Stimuli responsive surfaces through recognition-mediated polymer modification.

Specific three-point hydrogen bonding between diamidopyridine (DAP) and thymine (Thy) was employed to reversibly anchor "brush-like" Tri-DAP end-functionalized polystyrene onto Thy-modified silica surfaces.

Recognition-induced polymersomes: structure and mechanism of formation.

Random polystyrene copolymers grafted with complementary recognition elements were combined in chloroform producing vesicular aggregates, that is, recognition-induced polymersomes (RIPs). Reflection interference contrast microscopy (RICM) in solution, coupled with optical microscopy (OM) and atomic force microscopy (AFM) on solid substrates, were used to determine the wall thickness of the RIPs. Rather than a conventional mono- or bilayer structure (approximately 10 or approximately 20 nm, respectively) the RIP membrane was 43+/-7 nm thick. Structural arrangement of the polymer chains on the RIP wall were characterized by using angle-resolved X-ray photoelectron spectroscopy (AR-XPS). The interior portion of the vesicle membrane was found to be more polar, containing more recognition units, than the exterior part. This gradient suggests that a rapid self-sorting of polymers takes place during the formation of RIPs, providing the likely mechanism for vesicle self-assembly.

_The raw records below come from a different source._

/-! `setPart` changes `parts` alone. -/

@[simp] theorem State.setPart_pending (s : State) (n : Nat) (y : Partition) : (s.setPart n y).pending = s.pending := rfl
@[simp] theorem State.setPart_ticks (s : State) (n : Nat) (y : Partition) : (s.setPart n y).ticks = s.ticks := rfl
@[simp] theorem State.setPart_regs (s : State) (n : Nat) (y : Partition) : (s.setPart n y).regs = s.regs := rfl
@[simp] theorem State.setPart_wlDone (s : State) (n : Nat) (y : Partition) : (s.setPart n y).wlDone = s.wlDone := rfl
@[simp] theorem State.setPart_rhzNow (s : State) (n : Nat) (y : Partition) : (s.setPart n y).rhzNow = s.rhzNow := rfl
@[simp] theorem State.setPart_pinnae (s : State) (n : Nat) (y : Partition) : (s.setPart n y).pinnae = s.pinnae := rfl
@[simp] theorem State.setPart_fronds (s : State) (n : Nat) (y : Partition) : (s.setPart n y).fronds = s.fronds := rfl
@[simp] theorem State.setPart_ctxs (s : State) (n : Nat) (y : Partition) : (s.setPart n y).ctxs = s.ctxs := rfl
@[simp] theorem State.setPart_stackTab (s : State) (n : Nat) (y : Partition) : (s.setPart n y).stackTab = s.stackTab := rfl
@[simp] theorem State.setPart_regions (s : State) (n : Nat) (y : Partition) : (s.setPart n y).regions = s.regions := rfl
@[simp] theorem State.setPart_treeNet (s : State) (n : Nat) (y : Partition) : (s.setPart n y).treeNet = s.treeNet := rfl
@[simp] theorem State.setPart_links (s : State) (n : Nat) (y : Partition) : (s.setPart n y).links = s.links := rfl
@[simp] theorem State.setPart_nextWrite (s : State) (n : Nat) (y : Partition) : (s.setPart n y).nextWrite = s.nextWrite := rfl
@[simp] theorem State.setPart_layout (s : State) (n : Nat) (y : Partition) : (s.setPart n y).layout = s.layout := rfl
@[simp] theorem State.setPart_portOf (s : State) (n : Nat) (y : Partition) : (s.setPart n y).portOf = s.portOf := rfl
@[simp] theorem State.setPart_clk (s : State) (n : Nat) (y : Partition) : (s.setPart n y).clk = s.clk := rfl
@[simp] theorem State.setPart_thl (s : State) (n : Nat) (y : Partition) : (s.setPart n y).thl = s.thl := rfl
@[simp] theorem State.setPart_tmb (s : State) (n : Nat) (y : Partition) : (s.setPart n y).tmb = s.tmb := rfl
@[simp] theorem State.setPart_pwr (s : State) (n : Nat) (y : Partition) : (s.setPart n y).pwr = s.pwr := rfl
@[simp] theorem State.setPart_met (s : State) (n : Nat) (y : Partition) : (s.setPart n y).met = s.met := rfl
@[simp] theorem State.setPart_mgt (s : State) (n : Nat) (y : Partition) : (s.setPart n y).mgt = s.mgt := rfl
@[simp] theorem State.setPart_ports (s : State) (n : Nat) (y : Partition) : (s.setPart n y).ports = s.ports := rfl
@[simp] theorem State.setPart_log (s : State) (n : Nat) (y : Partition) : (s.setPart n y).log = s.log := rfl
@[simp] theorem State.setPart_out (s : State) (n : Nat) (y : Partition) : (s.setPart n y).out = s.out := rfl
@[simp] theorem State.setPart_freeCtr (s : State) (n : Nat) (y : Partition) : (s.setPart n y).freeCtr = s.freeCtr := rfl
@[simp] theorem State.setPart_nextJob (s : State) (n : Nat) (y : Partition) : (s.setPart n y).nextJob = s.nextJob := rfl
@[simp] theorem State.setPart_haltDev (s : State) (n : Nat) (y : Partition) : (s.setPart n y).haltDev = s.haltDev := rfl
@[simp] theorem State.setPart_haltPart (s : State) (n : Nat) (y : Partition) : (s.setPart n y).haltPart = s.haltPart := rfl
@[simp] theorem State.setPart_estHeld (s : State) (n : Nat) (y : Partition) : (s.setPart n y).estHeld = s.estHeld := rfl
@[simp] theorem State.setPart_estWait (s : State) (n : Nat) (y : Partition) : (s.setPart n y).estWait = s.estWait := rfl
@[simp] theorem State.setPart_rate (s : State) (n : Nat) (y : Partition) : (s.setPart n y).rate = s.rate := rfl
@[simp] theorem State.setPart_pinna (s : State) (n : Nat) (y : Partition) (i : Nat) : (s.setPart n y).pinna i = s.pinna i := rfl
@[simp] theorem State.setPart_frond (s : State) (n : Nat) (y : Partition) (i : Nat) : (s.setPart n y).frond i = s.frond i := rfl
@[simp] theorem State.setPart_ctx (s : State) (n : Nat) (y : Partition) (i : Nat) : (s.setPart n y).ctx i = s.ctx i := rfl
@[simp] theorem State.setPart_stack (s : State) (n : Nat) (y : Partition) (i : Nat) : (s.setPart n y).stack i = s.stack i := rfl
@[simp] theorem State.setPart_link (s : State) (n : Nat) (y : Partition) (i : Nat) : (s.setPart n y).link i = s.link i := rfl
@[simp] theorem State.setPart_region (s : State) (n : Nat) (y : Partition) (i : Nat) : (s.setPart n y).region i = s.region i := rfl
@[simp] theorem State.setPart_port (s : State) (n : Nat) (y : Partition) (i : Nat) : (s.setPart n y).port i = s.port i := rfl
@[simp] theorem State.setPart_wordAt (s : State) (n : Nat) (y : Partition) (q : Page) (c i : Nat) : (s.setPart n y).wordAt q c i = s.wordAt q c i := rfl
@[simp] theorem State.setPart_word (s : State) (n : Nat) (y : Partition) (q : Page) (i : Nat) : (s.setPart n y).word q i = s.word q i := rfl

/-! `setStack` changes `stackTab` alone. -/

@[simp] theorem State.setStack_pending (s : State) (n : Nat) (y : Stack) : (s.setStack n y).pending = s.pending := rfl
@[simp] theorem State.setStack_ticks (s : State) (n : Nat) (y : Stack) : (s.setStack n y).ticks = s.ticks := rfl
@[simp] theorem State.setStack_regs (s : State) (n : Nat) (y : Stack) : (s.setStack n y).regs = s.regs := rfl
@[simp] theorem State.setStack_wlDone (s : State) (n : Nat) (y : Stack) : (s.setStack n y).wlDone = s.wlDone := rfl
@[simp] theorem State.setStack_rhzNow (s : State) (n : Nat) (y : Stack) : (s.setStack n y).rhzNow = s.rhzNow := rfl
@[simp] theorem State.setStack_pinnae (s : State) (n : Nat) (y : Stack) : (s.setStack n y).pinnae = s.pinnae := rfl
@[simp] theorem State.setStack_fronds (s : State) (n : Nat) (y : Stack) : (s.setStack n y).fronds = s.fronds := rfl
@[simp] theorem State.setStack_ctxs (s : State) (n : Nat) (y : Stack) : (s.setStack n y).ctxs = s.ctxs := rfl
@[simp] theorem State.setStack_parts (s : State) (n : Nat) (y : Stack) : (s.setStack n y).parts = s.parts := rfl
@[simp] theorem State.setStack_regions (s : State) (n : Nat) (y : Stack) : (s.setStack n y).regions = s.regions := rfl
@[simp] theorem State.setStack_treeNet (s : State) (n : Nat) (y : Stack) : (s.setStack n y).treeNet = s.treeNet := rfl
@[simp] theorem State.setStack_links (s : State) (n : Nat) (y : Stack) : (s.setStack n y).links = s.links := rfl
@[simp] theorem State.setStack_nextWrite (s : State) (n : Nat) (y : Stack) : (s.setStack n y).nextWrite = s.nextWrite := rfl
@[simp] theorem State.setStack_layout (s : State) (n : Nat) (y : Stack) : (s.setStack n y).layout = s.layout := rfl
@[simp] theorem State.setStack_portOf (s : State) (n : Nat) (y : Stack) : (s.setStack n y).portOf = s.portOf := rfl
@[simp] theorem State.setStack_clk (s : State) (n : Nat) (y : Stack) : (s.setStack n y).clk = s.clk := rfl
@[simp] theorem State.setStack_thl (s : State) (n : Nat) (y : Stack) : (s.setStack n y).thl = s.thl := rfl
@[simp] theorem State.setStack_tmb (s : State) (n : Nat) (y : Stack) : (s.setStack n y).tmb = s.tmb := rfl
@[simp] theorem State.setStack_pwr (s : State) (n : Nat) (y : Stack) : (s.setStack n y).pwr = s.pwr := rfl
@[simp] theorem State.setStack_met (s : State) (n : Nat) (y : Stack) : (s.setStack n y).met = s.met := rfl
@[simp] theorem State.setStack_mgt (s : State) (n : Nat) (y : Stack) : (s.setStack n y).mgt = s.mgt := rfl
@[simp] theorem State.setStack_ports (s : State) (n : Nat) (y : Stack) : (s.setStack n y).ports = s.ports := rfl
@[simp] theorem State.setStack_log (s : State) (n : Nat) (y : Stack) : (s.setStack n y).log = s.log := rfl
@[simp] theorem State.setStack_out (s : State) (n : Nat) (y : Stack) : (s.setStack n y).out = s.out := rfl
@[simp] theorem State.setStack_freeCtr (s : State) (n : Nat) (y : Stack) : (s.setStack n y).freeCtr = s.freeCtr := rfl
@[simp] theorem State.setStack_nextJob (s : State) (n : Nat) (y : Stack) : (s.setStack n y).nextJob = s.nextJob := rfl
@[simp] theorem State.setStack_haltDev (s : State) (n : Nat) (y : Stack) : (s.setStack n y).haltDev = s.haltDev := rfl
@[simp] theorem State.setStack_haltPart (s : State) (n : Nat) (y : Stack) : (s.setStack n y).haltPart = s.haltPart := rfl
@[simp] theorem State.setStack_estHeld (s : State) (n : Nat) (y : Stack) : (s.setStack n y).estHeld = s.estHeld := rfl
@[simp] theorem State.setStack_estWait (s : State) (n : Nat) (y : Stack) : (s.setStack n y).estWait = s.estWait := rfl
@[simp] theorem State.setStack_rate (s : State) (n : Nat) (y : Stack) : (s.setStack n y).rate = s.rate := rfl
@[simp] theorem State.setStack_pinna (s : State) (n : Nat) (y : Stack) (i : Nat) : (s.setStack n y).pinna i = s.pinna i := rfl
@[simp] theorem State.setStack_frond (s : State) (n : Nat) (y : Stack) (i : Nat) : (s.setStack n y).frond i = s.frond i := rfl
@[simp] theorem State.setStack_ctx (s : State) (n : Nat) (y : Stack) (i : Nat) : (s.setStack n y).ctx i = s.ctx i := rfl
@[simp] theorem State.setStack_part (s : State) (n : Nat) (y : Stack) (i : Nat) : (s.setStack n y).part i = s.part i := rfl
@[simp] theorem State.setStack_link (s : State) (n : Nat) (y : Stack) (i : Nat) : (s.setStack n y).link i = s.link i := rfl
@[simp] theorem State.setStack_region (s : State) (n : Nat) (y : Stack) (i : Nat) : (s.setStack n y).region i = s.region i := rfl
@[simp] theorem State.setStack_port (s : State) (n : Nat) (y : Stack) (i : Nat) : (s.setStack n y).port i = s.port i := rfl
@[simp] theorem State.setStack_wordAt (s : State) (n : Nat) (y : Stack) (q : Page) (c i : Nat) : (s.setStack n y).wordAt q c i = s.wordAt q c i := rfl
@[simp] theorem State.setStack_word (s : State) (n : Nat) (y : Stack) (q : Page) (i : Nat) : (s.setStack n y).word q i = s.word q i := rfl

Duplex strand formation using alternating copolymers.

The regular arrangement of complementary diaminopyridine-thymine (DAP-THY) on alternating copolymers permits cooperative binding events and the effective formation of well-controlled micrometre-scale aggregates.

Recognition-induced transformation of microspheres into vesicles: morphology and size control.

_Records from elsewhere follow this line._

-- ==== Sys2Proof/Tests/Slice0.lean ====
section
/-!
SUPPORT. Tests of the model, and for every statement a state that meets its hypotheses.
-/
namespace Sys2Proof.Tests

open Sys2Proof Sys2Proof.Machine

set_option Elab.async false

/-- A step whose outcome passes a check answers a next state that passes it. -/
theorem completes_of {o : Host.Outcome State Fault Refusal} {p : State → Bool} {q : State → Prop}
    (h : (match o with | .next t => p t | _ => false) = true) (hq : ∀ t, p t = true → q t) : ∃ t, o = .next t ∧ q t := by
  cases o with
  | next t => exact ⟨t, rfl, hq t h⟩
  | fault _ => cases h
  | refused _ => cases h

/-- A state in which pinna 0 runs a LAUNCH and stands at instruction word `w`; s1 holds 1, s2 holds 2, and engine 0 of
its frond has ended 1 of the 2 descriptors it submitted. -/
def onePinna (w : Nat) : Pinna :=
  { imem := SMap.set 0#64 [] 0 (BitVec.ofNat 64 w), seq := .running, halted := false,
    sregs := [(1, 1#32), (2, 2#32)], launch := some ⟨0, 0, 0#64, false⟩, submitted := [(0, 2)], done := [(0, 1)] }
def oneInstr (w : Nat) : State := { State.reset with pinnae := [(0, onePinna w)] }

/-- An instruction word as the queue of a pinna holds it, its registers all zero. -/
def queued (w : Nat) : QEntry := { word := BitVec.ofNat 64 w, ext := 0#64, pc := 0, sregs := [], aregs := [] }

/-- A state in which `w` stands at the head of pinna 0's queue; in the second, group 1 and group 0 are OPEN. -/
def oneQueued (w : Nat) : State := { State.reset with pinnae := [(0, { onePinna 0 with queue := [queued w] })] }
def oneOpened (w : Nat) : State :=
  let p := onePinna 0
  let gs : SMap Group := [(0, { state := .opened }), (1, { state := .opened })]
  { State.reset with pinnae := [(0, { p with queue := [queued w], groups := gs })] }

/-- A tree of pinnae 0 and 1 of frond 0 in which pinna 0 waits for pinna 1's tile. -/
def treeTile : Tile := { src := 1, dst := 0, spec := 0x40#32, words := [], flags := 0, lost := 0, job := 0 }
def inTree : State :=
  let p := onePinna 0
  let run : TreeRun := { spec := 0x40#32, group := 0, pc := 0, cross := false, level := 1, lost := 0 }
  { State.reset with pinnae := [(0, { p with groups := [(0, { state := .inTree })], treeRun := some run })] }

/-- A state out of reset in which port 0's link is up, and the host's physical function there. -/
def upState : State :=
  let c := State.reset.clk
  { State.reset with clk := { c with inReset := false }, ports := [(0, { linkUp := true })] }
def hostPf : Requester := .host 0 0 false

/-- The same with an ACTIVE region 0 of context 0 in units 1 and 2 of stack 0. -/
def oneRegion : State :=
  let g : Region := { state := .active, inStacks := 1, base := 1, limit := 2 }
  { upState with regions := [(0, g)] }

/-- A descriptor of one FP32 element read from host window 0. -/
def runningBytes : List Byte := leBytes 64 (4 * 2 ^ 44 + 2 ^ 143 + 2 ^ 250)

/-- A descriptor of context 1 for `n` FP32 elements copied from 0 to 4,096 of a frond's memory. -/
def copyBytes (n : Nat) : List Byte :=
  leBytes 64 (3 * 2 ^ 44 + 4096 * 2 ^ 48 + 3 * 2 ^ 92 + 2 ^ 143 + 2 ^ 165 + n * 2 ^ 250)

/-- A CSE request for stacks 0 and 1, of one position and one query of 32 BF16 elements at 0 of frond memory, with partials
to 4,096 and flag 0. -/
def cseBytes : List Byte :=
  leBytes 64 (3 * 2 ^ 44 + 4096 * 2 ^ 64 + 3 * 2 ^ 108 + 2 ^ 320 + 2 ^ 352 + 3 * 2 ^ 448 + 2 ^ 460 + 2 ^ 477)

/-- A send of one span of 32 FP32 elements at 4,096 of frond memory to stack 0 of node 0xFFFF. -/
def sendBytes : List Byte :=
  leBytes 64 (4096 + 3 * 2 ^ 44 + 2 * 2 ^ 51 + 3 * 2 ^ 108 + 0xFFFF * 2 ^ 144 + 2 ^ 224 + 2 ^ 288 + 32 * 2 ^ 320)

/-- An arm of a type-0 buffer of 32 elements at 0 of stack 0, with its table at 4,096. -/
def armBytes : List Byte := leBytes 64 (4096 * 2 ^ 64 + 32 * 2 ^ 256 + 2 ^ 404)

/-- Bytes at 0 of frond 0's memory. -/
def withBytes (s : State) (bs : List Byte) : State := s.setFrond 0 { s.frond 0 with mem := Mem.write [] 0 bs }

/-- Region 0, of unit 0 of stack 0, belongs to context 1. -/
def ownsUnit (s : State) : State := { s with regions := [(0, { state := .active, owner := 1, inStacks := 1 })] }

/-- A contribution of one INT8 block of zeros for group 0, buffer 0, step 0, rank 0, weight 1. -/
def oneContrib : List Byte := (List.replicate 12 0#8).set 0 1#8 ++ [1#8] ++ List.replicate 51 0#8 ++ List.replicate 32 0#8

/-- Command 9 of context 1; its entry has command byte `cmd` and operation `op` in quadword 3. -/
def theJob (cmd op : Nat) : Job :=
  { id := 9, ctx := 1, queue := 0, index := 0,
    entry := leBytes 8 cmd ++ leBytes 8 0 ++ leBytes 8 (2 ^ 44 * 3) ++ leBytes 8 op ++ leBytes 32 0 }

/-- The state after the descriptor of `theJob` is read. -/
def descRead (s : State) (cmd op : Nat) : State := (s.frondDesc 1 (theJob cmd op) 0 64).1

/-- A state in which command 9 of context 1 has started; its entry has command byte `cmd` and operation `op` (in quadword
3 for a REDUCE), and names engine 0 of frond 0, whose descriptor lies at 0 of the frond's memory with `op` where an UPDATE
has its operation. -/
def oneJob (cmd op : Nat) : State :=
  { State.reset with ctxs := [(1, { state := .active, jobs := [theJob cmd op] })],
                     fronds := SMap.set {} [] 0 { mem := Mem.putByte [] 6 (BitVec.ofNat 8 (16 * op)) } }

/-- Link 15 in a phase, with slot 8 bound to context 31 in epoch 1. -/
def oneLink (ph : LinkPhase) : Link :=
  { phase := ph, slots := SMap.set {} [] 8 { bound := true, ctx := 31, txEpoch := 1, rxEpoch := 1 }, lm := some [] }
def onLink (x : Link) : State := State.setLink upState 15 x

/-- A state in which Thallus serves the request of `len` bytes at 0 of host 0's memory: operation `op`, the byte at 2 is
`b2`, the one at 16 is `b16`. -/
def oneMailbox (op len b2 b16 : Nat) : State :=
  let mem := Mem.write [] 0 ([BitVec.ofNat 8 op, 0#8, BitVec.ofNat 8 b2] ++ List.replicate 13 0#8 ++ [BitVec.ofNat 8 b16])
  let c := State.reset.clk
  State.setFld { State.reset with clk := { c with inReset := false }, thl := { stage := 1, trngOk := true, queue := [.mailbox 0] },
                                  ports := [(0, { linkUp := true, hostMem := mem })] } (.mbx 0) Reg.THL_MBX_LEN 23 0 len

/-- A state with responders at work: port 0 and the management controller; session 5 of each is open, and VF 32 of port 0
is enabled with a TDI that session 5 holds in state `st`. -/
def oneSession (st : TdiState) : State :=
  let c := State.reset.clk
  let r : Spdm := { stage := 3, sessions := [(5, some { established := true })] }
  let p : Port := { linkUp := true, spdm := r, vfEn := true, numVfs := 32, tdis := SMap.set {} [] 32 { state := st, session := 5 },
                    ide := [(32, { secure := true })] }
  State.setFld { State.reset with clk := { c with inReset := false }, thl := { stage := 1, trngOk := true },
                                  ports := [(0, p)], mgt := { spdm := r } } .mgt Reg.MGT_STS 0 0 1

Polystyrene functionalized with diamidopyridine (DAP) recognition units self-assembles in nonpolar media to form thermally reversible micrometer-scale spherical aggregates. The size and the thermal stability of these microspheres can be controlled by the molecular weight of the polymer. The addition of thymine-functionalized polymer to these self-assembled microspheres converted them into vesicular aggregates with a controlled size. The morphology change was reversible: the addition of DAP-functionalized polymer converted the vesicles back to microspheres.

Adsorption/desorption of mono- and diblock copolymers on surfaces using specific hydrogen bonding interactions.

Diblock copolymers containing recognition units designed to participate in specific three-point hydrogen bonding were adsorbed onto modified gold surfaces. Self-assembled monolayers (SAMs) containing complementary recognition units were used to direct the adsorption process. The polymer-modified surfaces obtained were characterized using X-ray photoelectron spectroscopy, water contact angle, and ellipsometry. The role of individual block lengths on the adsorption process was followed by observing frequency changes of thymine-SAM-modified quartz crystal microbalance chips during adsorption of diamidopyridine-functionalized polymers from a nonpolar solvent. The renewable nature of these recognition unit functionalized surfaces was demonstrated by reversible binding of polymers. Adsorption onto fresh surfaces, followed by desorption and subsequent readsorption of monoblock and diblock copolymers was also investigated.

Recognition-mediated assembly of nanoparticles into micellar structures with diblock copolymers.

Polystyrene-based diblock copolymers, featuring diaminotriazine functionality on one of the blocks were used to assemble complementary uracil-functionalized nanoparticles into micellar aggregates. The size of these self-assembled aggregates was controlled by block length, as determined in solution (using dynamic light scattering), and in thin films (using transmission electron microscopy).